Что касается России, то она пережила похожую эйфорию не в 1914-м, а в 1917 году. Война в России не была связана, не считая тонкого слоя образованных людей, с ожиданиями блага и спасения, это наступило только с революцией 1917 года.

Обожествление революции имеет в России длинную предысторию. Воплощением этого обожествления была в первую очередь русская интеллигенция — феномен, у которого на Западе, как справедливо подчеркивает кёльнский историк Теодор Шидер, не было эквивалента [4]. Мышление интеллигенции носило манихейские черты. Зло символизировало для них царское самодержавие, добро — простой русский народ, и они исходили из того, как указывает российский философ Семен Франк, что механическое устранение зла автоматически приведет к победе добра [5]. Бескомпромиссная революционная деятельность интеллигенции привела к тому, что она не придавала значения глубоким метафизическим вопросам, так как занятие ими отвлекало, якобы, от борьбы за освобождение народа, добавляет Николай Бердяев. Чистый материализм и атеизм являлись единственным интеллектуальным багажом интеллигенции [6].

Лишь «идеалистический поворот», захвативший к началу XX века часть русской интеллигенции, привел к постепенному отказу от обожествления революции. Однако эта смена парадигм наступила слишком поздно, так как хилиастические мечтания интеллигенции, ее вера в исцелительную силу революции уже заразили простой народ, до этого еще укорененный в допетровском мироощущении. Для народных слоев на протяжении поколений государство воплощал православный царь. Будучи солдатами, они боролись за Веру, Царя и Отечество. Русский историк Георгий Федотов указал в связи с этим на то, что понятию «Отечество» в этой триаде неслучайно отводилось последнее место [7]. Идея современного национального государства, считавшегося независимо от религиозных коннотаций вершиной создания, к началу XX века проникла лишь в часть образованного слоя России. Низшие слои российского общества хотя и пережили процесс модернизации, приведший на рубеже веков к ослаблению их привязанности к Церкви и царю, но они так и не нашли привязки к современной идее национального государства. Они находились в подвешенном состоянии между прошлым и будущим, и этот мировоззренческий вакуум все сильнее заполнялся идеей революции. Вера в революцию представляла собой замену тогдашней в значительной мере опустошенной вере в православного царя. Таким образом, революционная интеллигенция выиграла свою длящуюся десятилетиями конкурентную борьбу с царской бюрократией за «душу» народа.

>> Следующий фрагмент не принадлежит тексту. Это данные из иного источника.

-- ==== Sys2Proof/Machine/Windows.lean ====
section
/-!
DEFINITION. Command windows (spec file 06): which window a write reaches, the landing checks, ring space, interrupts
by time, the PF0 admin ring, and the port events of Table 06.10.
-/
namespace Sys2Proof.Machine

/-! ## Opcodes (R25, Table 06.1) -/

/-- The opcodes that the chapters define. -/
def definedOps : List Nat :=
  [0x10, 0x11, 0x18, 0x19, 0x1F, 0x20, 0x21, 0x22, 0x2F, 0x30, 0x31, 0x32, 0x33, 0x40, 0x41, 0x48, 0x49, 0x4A, 0x4B] ++
  [0x4C, 0x4D, 0x4E, 0x50, 0x51, 0x52, 0x53, 0x54, 0x55, 0x58, 0x59] ++
  [0x60, 0x61, 0x62, 0x63, 0x64, 0x65, 0x66, 0x67, 0x68, 0x69, 0x6A, 0x6B, 0x6C, 0x6D, 0x6E, 0x6F]

/-- R32, Table 00.6: requests of the search, Infield and embedding families need a context; CANCEL and RUN_CANCEL leave
their FIFO at landing (R196, R297). -/
def needsCtx (op : Nat) : Bool := 0x10 ≤ op && op < 0x40 && op != 0x1F && op != 0x2F

/-- Table 06.1: the range of opcodes that a service window accepts. -/
def svcAccepts (svc op : Nat) : Bool :=
  match svc with
  | 0 => 0x10 ≤ op && op ≤ 0x1F
  | 1 => 0x20 ≤ op && op ≤ 0x2F
  | 2 => 0x30 ≤ op && op ≤ 0x3F
  | 3 => 0x40 ≤ op && op ≤ 0x47
  | 4 => 0x48 ≤ op && op ≤ 0x4F
  | 5 => 0x50 ≤ op && op ≤ 0x5F
  | 6 => 0x6C ≤ op && op ≤ 0x6F
  | _ => 0x60 ≤ op && op ≤ 0x6B

/-- R141: the reserved fields of the header; a PF0 window's RING is 0 (R157). -/
def headerOk (pf0 : Bool) (d : Bytes) : Bool :=
  u8 d 1 < 8 && u8 d 2 < 4 && u8 d 3 == 0 && zeros d 0x0A 6 && !(pf0 && u8 d 1 != 0)

/-! ## Which window a write reaches (R116, R119, R132, R136) -/

/-- The bib bound to a VF, with the path. -/
def Dev.vfBib (d : Dev) (p v : Nat) : Option (Nat × Nat) :=
  match d.bibs.find? fun x => x.2.state != 0 && x.2.bind.kind == 1 && x.2.bind.port == p && x.2.bind.vf == v with
  | some x => some (x.1, x.2.path)
  | none =>
    match d.bibs.find? fun x => match x.2.old with
      | some o => o.kind == 1 && o.port == p && o.vf == v
      | none => false with
    | some x => some (x.1, 1 - x.2.path)
    | none => none

/-- Whether a VF is enabled in its port's SR-IOV capability. -/
def Dev.vfOn (d : Dev) (port vf : Nat) : Bool := (d.port port).vfEnable && 1 ≤ vf && decide (vf ≤ (d.port port).numVfs)

/-- The window of a write, if a bib carries it. A VF in D3hot, or one that is not enabled, takes none, and the write counts as
stray: DESIGN CHOICE (log 105). The remote endpoint that a composition change left reaches the old window while the change drains (R132). -/
def Dev.srcWin (d : Dev) (src : Src) : Option Nat :=
  match src with
  | .pf0 p => some (pf0Win p)
  | .vf p v w =>
    if (d.port p).d3.contains v || !d.vfOn p v then none
    else (d.vfBib p v).map fun x => bibWin x.1 x.2 w
  | .fab b w => if (d.bib b).bind.kind = 2 && (d.bib b).qpReady then some (bibWin b (d.bib b).path w) else none
  | .fabOld b w => if (d.bib b).old.any fun o => o.kind == 2 then some (bibWin b (1 - (d.bib b).path) w) else none

/-- R116, Table 05.2: a bib that takes no writes. -/
def Dev.discards (d : Dev) (k : Nat) : Bool := !winIsPf0 k && (d.bib (winBib k)).state ≤ 1

/-- Whether a window's path is the one that a composition change left (R132). -/
def Dev.isOldPath (d : Dev) (k : Nat) : Bool := !winIsPf0 k && winPath k != (d.bib (winBib k)).path

/-! ## Landing (R142 to R145) -/

/-- The failure codes that a descriptor meets at landing (R142): state, header and opcode, GEN, credit, ring. -/
def Dev.landFails (d : Dev) (k : Nat) (x : Bytes) : List Nat :=
  let pf0 := winIsPf0 k
  let b := d.bib (winBib k)
  let fenced := d.nodeFenced || d.loader = 3 || d.loader = 4 || (!pf0 && (b.state = 3 || b.state = 4)) || d.isOldPath k
  let op := u8 x 0
  let badOp := !(definedOps.contains op && svcAccepts (winSvc k) op)
  let g := u16 x 8
  let badGen := if pf0 then g != 0 else newer 16 g b.gen
  (if badOp || !headerOk pf0 x || badGen || !(d.ring (ringKey k (u8 x 1 % 8))).en then [ST_BAD_DESC] else [])
    ++ (if (d.win k).fifo.length ≥ 256 then [ST_NO_CREDIT] else [])
    ++ (if !pf0 && stale 16 g b.gen then [ST_STALE_GEN] else [])
    ++ (if fenced then [ST_FENCED] else [])

/-- R97: the conformance bucket of a contract brought up to now, in 1/10^9 tokens. -/
def Contract.fill (c : Contract) (now : Nat) : Contract :=
  { c with tokens := min (c.burst * 1000000000) (c.tokens + c.rate * (now - c.at_)), at_ := now }

/-- R97: a landing request is judged against its contract's bucket, which gives one token where it holds one. -/
def Dev.judge (d : Dev) (b svc : Nat) : Option Judged × Dev :=
  match d.contractOf b svc with
  | none => (none, d)
  | some (n, c) =>
    let c := c.fill d.now
    let ok := c.tokens ≥ 1000000000
    let c := if ok then { c with tokens := c.tokens - 1000000000 } else c
    (some { record := n, uid := c.uid, conforming := ok, p50 := c.p50, p99 := c.p99, p999 := c.p999, miss50 := c.miss50
            miss99 := c.miss99, miss999 := c.miss999 }, { d with contracts := Tab.ins d.contracts n c })

/-- R449, R99: the frames of a window use an outlet whose link trained below its rate at load. -/
def Dev.onDegraded (d : Dev) (k : Nat) : Bool :=
  let o := (d.winDest k).outlet
  2 ≤ o && (d.port (o - 2)).degraded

Интеллигенция «просветила» народ, чьи традиционные представления были поколеблены, писал в 1908 году русский философ Сергей Булгаков. Эта «победа», однако, будет иметь для России трагические последствия, продолжал Булгаков [8].

При этом необходимо добавить, что современные революционные учения, с помощью которых интеллигенция пыталась «просветить» народ, смешивались с традиционными идеалами справедливости низших слоев российского общества, носящими ярко выраженный эгалитарный характер. «Из всех форм справедливости равенство всего больше говорит русскому сознанию», — писал Г. Федотов [9].

После падения царской монархии в 1917 году эгалитарная эйфория, овладевшая российским населением, приняла стихийные масштабы и направилась против иерархического принципа как такового, являющегося для каждого государства основополагающим принципом построения. Все политические партии России пытались сдержать этот эгалитаристский восторг, грозивший смести всю цивилизаторскую «надстройку» страны, — но только не большевики. Ленин разжигал и дальше стремление к освобождению от всех форм неравенства, созданию «органического», единого социального организма и к уничтожению «буржуазного государства». Ибо он знал, что только на этих руинах могло быть построено воображаемое им «партийное государство нового типа». Для достижения этой цели он даже был готов объединиться с непросвещенными массами.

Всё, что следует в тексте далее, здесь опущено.